6. Reverter of Title; Indemnity. In the event of any reverter of title,
Company agrees that it shall, at its own expense, promptly execute all documents,
including but not limited to a special warranty deed, or take such other actions as the
City may reasonably request to effectuate said reverter and to deliver to City title to the
Property that is free and clear of any lien, claim or encumbrance arising by or through
Company. Company shall pay in full, so as to discharge or satisfy, all liens, claims,
charges, and encumbrances on or against the Property. Appointment of Attorney in
Fact. If Company fails to deliver such documents, including but not limited to a special
warranty deed, to City within thirty (30) days after written demand by City then City
shall be authorized to execute, on Company's behalf and as its attorney -in -fact, the
special warranty deed required by this Section, and for such limited purpose Company
does hereby constitute and appoint City as its attorney -in -fact.

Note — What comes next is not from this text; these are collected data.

-- ==== Sys2Proof/Laws/KeepsTumbler.lean ====
section
/-! SUPPORT. The frames of the operations of Machine/Tumbler.lean: what each can change, and that it keeps the stores canonical. -/

namespace Sys2Proof.Machine
open Sys2Proof

theorem keeps_setEng (s : State) (e : ℕ) (r : EngineRec) :
    Keeps 0 0x800 s (State.setEng s e r) := by
  unfold State.setEng
  repeat' first
    | with_reducible first
        | apply Keeps.refl
    | simp (disch := first | exact Or.inl rfl | with_reducible exact Or.inr rfl | rfl) only [Keeps.upd]

theorem keeps_modEng (s : State) (e : ℕ) (f : EngineRec → EngineRec) :
    Keeps 0 0x800 s (State.modEng s e f) := by
  unfold State.modEng
  repeat' first
    | with_reducible first
        | apply Keeps.refl
    | (with_reducible apply Keeps.after (keeps_setEng ..) ?_ ?_ ?_) <;> [rfl; rfl; skip]

theorem keeps_engineStore (e : ℕ) (addr : ℕ) (len : ℕ) (d : Line) (s : State) :
    Keeps 0 0x400 s (engineStore e addr len d s) := by
  unfold engineStore
  repeat' first
    | with_reducible first
        | apply Keeps.refl
        | apply Keeps.andThen (Keeps.foldl (fun t a => ?_)) ?_
    | (with_reducible apply Keeps.after (keeps_setCode ..) ?_ ?_ ?_) <;> [rfl; rfl; skip]

theorem keeps_poisonWords (e : ℕ) (addr : ℕ) (len : ℕ) (s : State) :
    Keeps 0 0x400 s (poisonWords e addr len s) := by
  unfold poisonWords
  repeat' first
    | with_reducible first
        | apply Keeps.refl
        | apply Keeps.andThen (Keeps.foldl (fun t a => ?_)) ?_
    | (with_reducible apply Keeps.after (keeps_setCode ..) ?_ ?_ ?_) <;> [rfl; rfl; skip]

end Sys2Proof.Machine
end

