theorem keeps_execEngineStep (e : Fin 512) (s : State) :
    KeepsO 0x3ce73fc0000000000080000000000000020000000000000000000000000000000000000000000000000000000 0x108821 s (execEngineStep e s) := by
  unfold execEngineStep
  repeat' first
    | with_reducible first
        | apply KeepsO.done
        | apply Keeps.refl
    | (with_reducible apply Keeps.after (keeps_khDebug ..) ?_ ?_ ?_) <;> [rfl; rfl; skip]

theorem keeps_frameError (s : State) :
    Keeps 0x80000000000000000000000000000000000000000000000000000000000000000000000000000000000 0x100000 s (frameError s) := by
  unfold frameError
  repeat' first
    | with_reducible first
        | apply Keeps.refl
    | (with_reducible apply Keeps.after (keeps_on ..) ?_ ?_ ?_) <;> [(first | rfl | (dsimp only; rfl)); rfl; skip]
    | (with_reducible apply Keeps.after (keeps_dropFrame ..) ?_ ?_ ?_) <;> [rfl; rfl; skip]

theorem keeps_execFrameGapTimeout (s : State) :
    KeepsO 0x80000000000000000000000000000000000000000000000000000000000000000000000000000000000 0x100000 s (execFrameGapTimeout s) := by
  unfold execFrameGapTimeout
  repeat' first
    | with_reducible first
        | apply KeepsO.done
        | apply Keeps.refl
        | apply Keeps.andThen (Keeps.guarded ?_) ?_
    | (with_reducible apply Keeps.after (keeps_frameError ..) ?_ ?_ ?_) <;> [rfl; rfl; skip]

theorem keeps_frameIn (bits : List Bool) (s : State) :
    Keeps 0x80000000000000000000000000000000000000000000000000000000000000000000000000000000000 0x100000 s (frameIn bits s) := by
  unfold frameIn
  repeat' first
    | with_reducible first
        | apply Keeps.refl
    | (with_reducible apply Keeps.after (keeps_khAnswer ..) ?_ ?_ ?_) <;> [rfl; rfl; skip]
    | simp (disch := first | exact Or.inl rfl | with_reducible exact Or.inr rfl | rfl) only [Keeps.upd]
    | split

theorem keeps_khBit (b : Bool) (s : State) :
    Keeps 0x80000000000000000000000000000000000000000000000000000000000000000000000000000000000 0x100000 s (khBit b s) := by
  unfold khBit
  repeat' first
    | with_reducible first
        | apply Keeps.refl
    | (with_reducible apply Keeps.after (keeps_frameIn ..) ?_ ?_ ?_) <;> [rfl; rfl; skip]
    | simp (disch := first | exact Or.inl rfl | with_reducible exact Or.inr rfl | rfl) only [Keeps.upd]
    | split

theorem keeps_khRelease (s : State) :
    Keeps 0x8000000000000000000000000000000000000000000000000000000000000000000000001 0x100010 s (khRelease s) := by
  unfold khRelease
  repeat' first
    | with_reducible first
        | apply Keeps.refl
    | (with_reducible apply Keeps.after (keeps_startAttempt ..) ?_ ?_ ?_) <;> [rfl; rfl; skip]
    | simp (disch := first | exact Or.inl rfl | with_reducible exact Or.inr rfl | rfl) only [Keeps.upd]
    | split

theorem keeps_khReset (s : State) :
    Keeps allRegs 0x1fffff s (khReset s) := by
  unfold khReset
  repeat' first
    | with_reducible first
        | apply Keeps.refl
    | (with_reducible apply Keeps.after (keeps_deviceResetHeld ..) ?_ ?_ ?_) <;> [rfl; rfl; skip]
    | simp (disch := first | exact Or.inl rfl | with_reducible exact Or.inr rfl | rfl) only [Keeps.upd]
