theorem keeps_execRampComplete (d : Fin 60) (s : State) :
    KeepsO 0x6240080000000000000000000000000000000000200000000000000000000000002000000000 0x41021 s (execRampComplete d s) := by
  unfold execRampComplete
  repeat' first
    | with_reducible first
        | apply KeepsO.done
        | apply Keeps.refl
        | apply Keeps.andThen (Keeps.guarded ?_) ?_
    | (with_reducible apply Keeps.after (keeps_startRamps ..) ?_ ?_ ?_) <;> [rfl; rfl; skip]
    | (with_reducible apply Keeps.after (keeps_checkModeDone ..) ?_ ?_ ?_) <;> [rfl; rfl; skip]
    | (with_reducible apply Keeps.after (keeps_domUp ..) ?_ ?_ ?_) <;> [rfl; rfl; skip]
    | simp (disch := first | exact Or.inl rfl | with_reducible exact Or.inr rfl | rfl) only [Keeps.upd]

theorem keeps_execRollbackComplete (s : State) :
    KeepsO 0x4240080000000000000000000000000000000000000000000000000000000000000000000000 0x40021 s (execRollbackComplete s) := by
  unfold execRollbackComplete
  repeat' first
    | with_reducible first
        | apply KeepsO.done
        | apply Keeps.refl
        | apply Keeps.andThen (Keeps.guarded ?_) ?_
    | (with_reducible apply Keeps.after (keeps_raiseCause ..) ?_ ?_ ?_) <;> [(first | rfl | (dsimp only; rfl)); rfl; skip]
    | (with_reducible apply Keeps.after (keeps_modeEnds ..) ?_ ?_ ?_) <;> [rfl; rfl; skip]

theorem keeps_execRollbackTimeout (stuck : List (Fin 76)) (s : State) :
    KeepsO 0x4240080000000000000000000000000000000000000000000000000000000000000000000000 0x40021 s (execRollbackTimeout stuck s) := by
  unfold execRollbackTimeout
  repeat' first
    | with_reducible first
        | apply KeepsO.done
        | apply Keeps.refl
        | apply Keeps.andThen (Keeps.guarded ?_) ?_
        | apply Keeps.andThen (Keeps.foldl (fun t a => ?_)) ?_
    | (with_reducible apply Keeps.after (keeps_raiseCause ..) ?_ ?_ ?_) <;> [(first | rfl | (dsimp only; rfl)); rfl; skip]
    | (with_reducible apply Keeps.after (keeps_setUnit ..) ?_ ?_ ?_) <;> [rfl; rfl; skip]
    | (with_reducible apply Keeps.after (keeps_modeEnds ..) ?_ ?_ ?_) <;> [rfl; rfl; skip]
    | (with_reducible apply Keeps.after (keeps_showSplit ..) ?_ ?_ ?_) <;> [rfl; rfl; skip]

theorem keeps_thermalTrip (sensor : ℕ) (s : State) :
    Keeps 0x3020004800000000000800001000020000020c2410300f2000880a0000002000008e209c000000 0x67fa1 s (thermalTrip sensor s) := by
  unfold thermalTrip
  repeat' first
    | with_reducible first
        | apply Keeps.refl
        | apply Keeps.andThen (Keeps.foldl (fun t a => ?_)) ?_
    | (with_reducible apply Keeps.after (keeps_wr ..) ?_ ?_ ?_) <;> [(first | rfl | (dsimp only; rfl)); rfl; skip]
    | (with_reducible apply Keeps.after (keeps_on ..) ?_ ?_ ?_) <;> [(first | rfl | (dsimp only; rfl)); rfl; skip]
    | (with_reducible apply Keeps.after (keeps_domCut ..) ?_ ?_ ?_) <;> [rfl; rfl; skip]
    | simp (disch := first | exact Or.inl rfl | with_reducible exact Or.inr rfl | rfl) only [Keeps.upd]
    | split

theorem keeps_thermalWarning (t : List (BitVec 12)) (s : State) :
    Keeps 0x800000000e0080000000000000000000000000000000000000000000000000000000000 0x21 s (thermalWarning t s) := by
  unfold thermalWarning
  repeat' first
    | with_reducible first
        | apply Keeps.refl
    | (with_reducible apply Keeps.after (keeps_off ..) ?_ ?_ ?_) <;> [(first | rfl | (dsimp only; rfl)); rfl; skip]
    | (with_reducible apply Keeps.after (keeps_on ..) ?_ ?_ ?_) <;> [(first | rfl | (dsimp only; rfl)); rfl; skip]
    | (with_reducible apply Keeps.after (keeps_raise ..) ?_ ?_ ?_) <;> [rfl; rfl; skip]
    | (with_reducible apply Keeps.after (keeps_wardLog ..) ?_ ?_ ?_) <;> [rfl; rfl; skip]
    | split
    | dsimp only

theorem keeps_execSensorSample (temps : List (BitVec 12)) (s : State) :
    KeepsO 0x3020004800000000e08800001000020000020c2410300f2000880a0000002000008e209c000000 0x6ffa1 s (execSensorSample temps s) := by
  unfold execSensorSample
  repeat' first
    | with_reducible first
        | apply KeepsO.done
        | apply Keeps.refl
        | apply Keeps.andThen (Keeps.foldl (fun t a => ?_)) ?_
    | (with_reducible apply Keeps.after (keeps_wr ..) ?_ ?_ ?_) <;> [(first | rfl | (dsimp only; rfl)); rfl; skip]
    | (with_reducible apply Keeps.after (keeps_alertPin ..) ?_ ?_ ?_) <;> [rfl; rfl; skip]
    | (with_reducible apply Keeps.after (keeps_thermalTrip ..) ?_ ?_ ?_) <;> [rfl; rfl; skip]
    | (with_reducible apply Keeps.after (keeps_thermalWarning ..) ?_ ?_ ?_) <;> [rfl; rfl; skip]
    | simp (disch := first | exact Or.inl rfl | with_reducible exact Or.inr rfl | rfl) only [Keeps.upd]
    | split

theorem keeps_execSherexDeviceReset (v : Word) (s : State) :
    KeepsO allRegs 0x1fffff s (execSherexDeviceReset v s) := by
  unfold execSherexDeviceReset
  repeat' first
    | with_reducible first
        | apply KeepsO.done
        | apply Keeps.refl
    | (with_reducible apply Keeps.after (keeps_rstCtlWrite ..) ?_ ?_ ?_) <;> [rfl; rfl; skip]

theorem keeps_showLanes (l : ℕ) (s : State) :
    Keeps 0x20000000000000000000000000000000000000000000000000000000000000000000000000 0 s (showLanes l s) := by
  unfold showLanes
  repeat' first
    | with_reducible first
        | apply Keeps.refl
    | (with_reducible apply Keeps.after (keeps_wrBit ..) ?_ ?_ ?_) <;> [(first | rfl | (dsimp only; rfl)); rfl; skip]

theorem keeps_setSupply (x : Supply) (on : Bool) (s : State) :
    Keeps 0x20000000000000000000000000000000000000000000000000000000000000000000000000 0x40000 s (setSupply x on s) := by
  unfold setSupply
  repeat' first
    | with_reducible first
        | apply Keeps.refl
    | (with_reducible apply Keeps.after (keeps_wrBit ..) ?_ ?_ ?_) <;> [(first | rfl | (dsimp only; rfl)); rfl; skip]
    | (with_reducible apply Keeps.after (keeps_showLanes ..) ?_ ?_ ?_) <;> [rfl; rfl; skip]
    | simp (disch := first | exact Or.inl rfl | with_reducible exact Or.inr rfl | rfl) only [Keeps.upd]
    | split

theorem keeps_execSupplyLoss (sup : Supply) (s : State) :
    KeepsO 0x3062604800000000000000001000020000020c2410300f2000880a0000002000008e209c000000 0x67fa1 s (execSupplyLoss sup s) := by
  unfold execSupplyLoss
  repeat' first
    | with_reducible first
        | apply KeepsO.done
        | apply Keeps.refl
    | (with_reducible apply Keeps.after (keeps_dropUnsupplied ..) ?_ ?_ ?_) <;> [rfl; rfl; skip]
    | (with_reducible apply Keeps.after (keeps_setSupply ..) ?_ ?_ ?_) <;> [rfl; rfl; skip]

theorem keeps_execSupplyReturn (sup : Supply) (s : State) :
    KeepsO 0x20000000000000000000000000000000000000000000000000000000000000000000000000 0x40000 s (execSupplyReturn sup s) := by
  unfold execSupplyReturn
  repeat' first
    | with_reducible first
        | apply KeepsO.done
        | apply Keeps.refl
    | (with_reducible apply Keeps.after (keeps_startRamps ..) ?_ ?_ ?_) <;> [rfl; rfl; skip]
    | (with_reducible apply Keeps.after (keeps_setSupply ..) ?_ ?_ ?_) <;> [rfl; rfl; skip]

theorem keeps_trstPoll (s : State) :
    Keeps 0x3042000800000000000000001000022f0c0000000000000000000000000020000000009c000000 0x60fa1 s (trstPoll s) := by
  unfold trstPoll
  repeat' first
    | with_reducible first
        | apply Keeps.refl
    | (with_reducible apply Keeps.after (keeps_trstAdvance ..) ?_ ?_ ?_) <;> [rfl; rfl; skip]
    | (with_reducible apply Keeps.after (keeps_trstEngines ..) ?_ ?_ ?_) <;> [rfl; rfl; skip]
    | (with_reducible apply Keeps.after (keeps_trstRegions ..) ?_ ?_ ?_) <;> [rfl; rfl; skip]
    | split
    | dsimp only

theorem keeps_execTrstGo (v : Word) (s : State) :
    KeepsO 0x3142000800000001100000001000022f0c0000000000000000000000000020000000009c000000 0x68fa1 s (execTrstGo v s) := by
  unfold execTrstGo
  repeat' first
    | with_reducible first
        | apply KeepsO.done
        | apply Keeps.refl
    | (with_reducible apply Keeps.after (keeps_trstCmdWrite ..) ?_ ?_ ?_) <;> [rfl; rfl; skip]

theorem keeps_execUnitRefuse (u : Fin 76) (s : State) :
    KeepsO 0x4200000000000000000000000000000000000000000000000000000000000000000000000000 0x40000 s (execUnitRefuse u s) := by
  unfold execUnitRefuse
  repeat' first
    | with_reducible first
        | apply KeepsO.done
        | apply Keeps.refl
        | apply Keeps.andThen (Keeps.guarded ?_) ?_
    | (with_reducible apply Keeps.after (keeps_refuse ..) ?_ ?_ ?_) <;> [rfl; rfl; skip]

theorem keeps_execUnitrst (v : Word) (s : State) :
    KeepsO 0x3063004800000000000000001000020000020c2410300f2000880a0000002000008e209c000000 0x67fa1 s (execUnitrst v s) := by
  unfold execUnitrst
  repeat' first
    | with_reducible first
        | apply KeepsO.done
        | apply Keeps.refl
        | apply Keeps.andThen (Keeps.guarded ?_) ?_
    | (with_reducible apply Keeps.after (keeps_modeCtlWrite ..) ?_ ?_ ?_) <;> [rfl; rfl; skip]

end Sys2Proof.Machine
end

Company further agrees that it shall indemnify City and hold it harmless
with respect to any demand, claim, cause of action, damage, cost expense, liability or
injury made, suffered, or incurred as a result of or in connection with the Project, or
Company's failure to carry on or complete same, or any lien claim, charge, or
encumbrance on or against the Property of any type or nature whatsoever that attaches
to the Property by virtue of Company's ownership of same. If City files suit to enforce
the terms of this Agreement and prevails in such suit, then Company shall be liable for
all legal expenses, including but not limited to reasonable attorneys' fees. Company's
duties of indemnity pursuant to this Section shall survive the expiration, termination or
cancellation of this Agreement for any reason.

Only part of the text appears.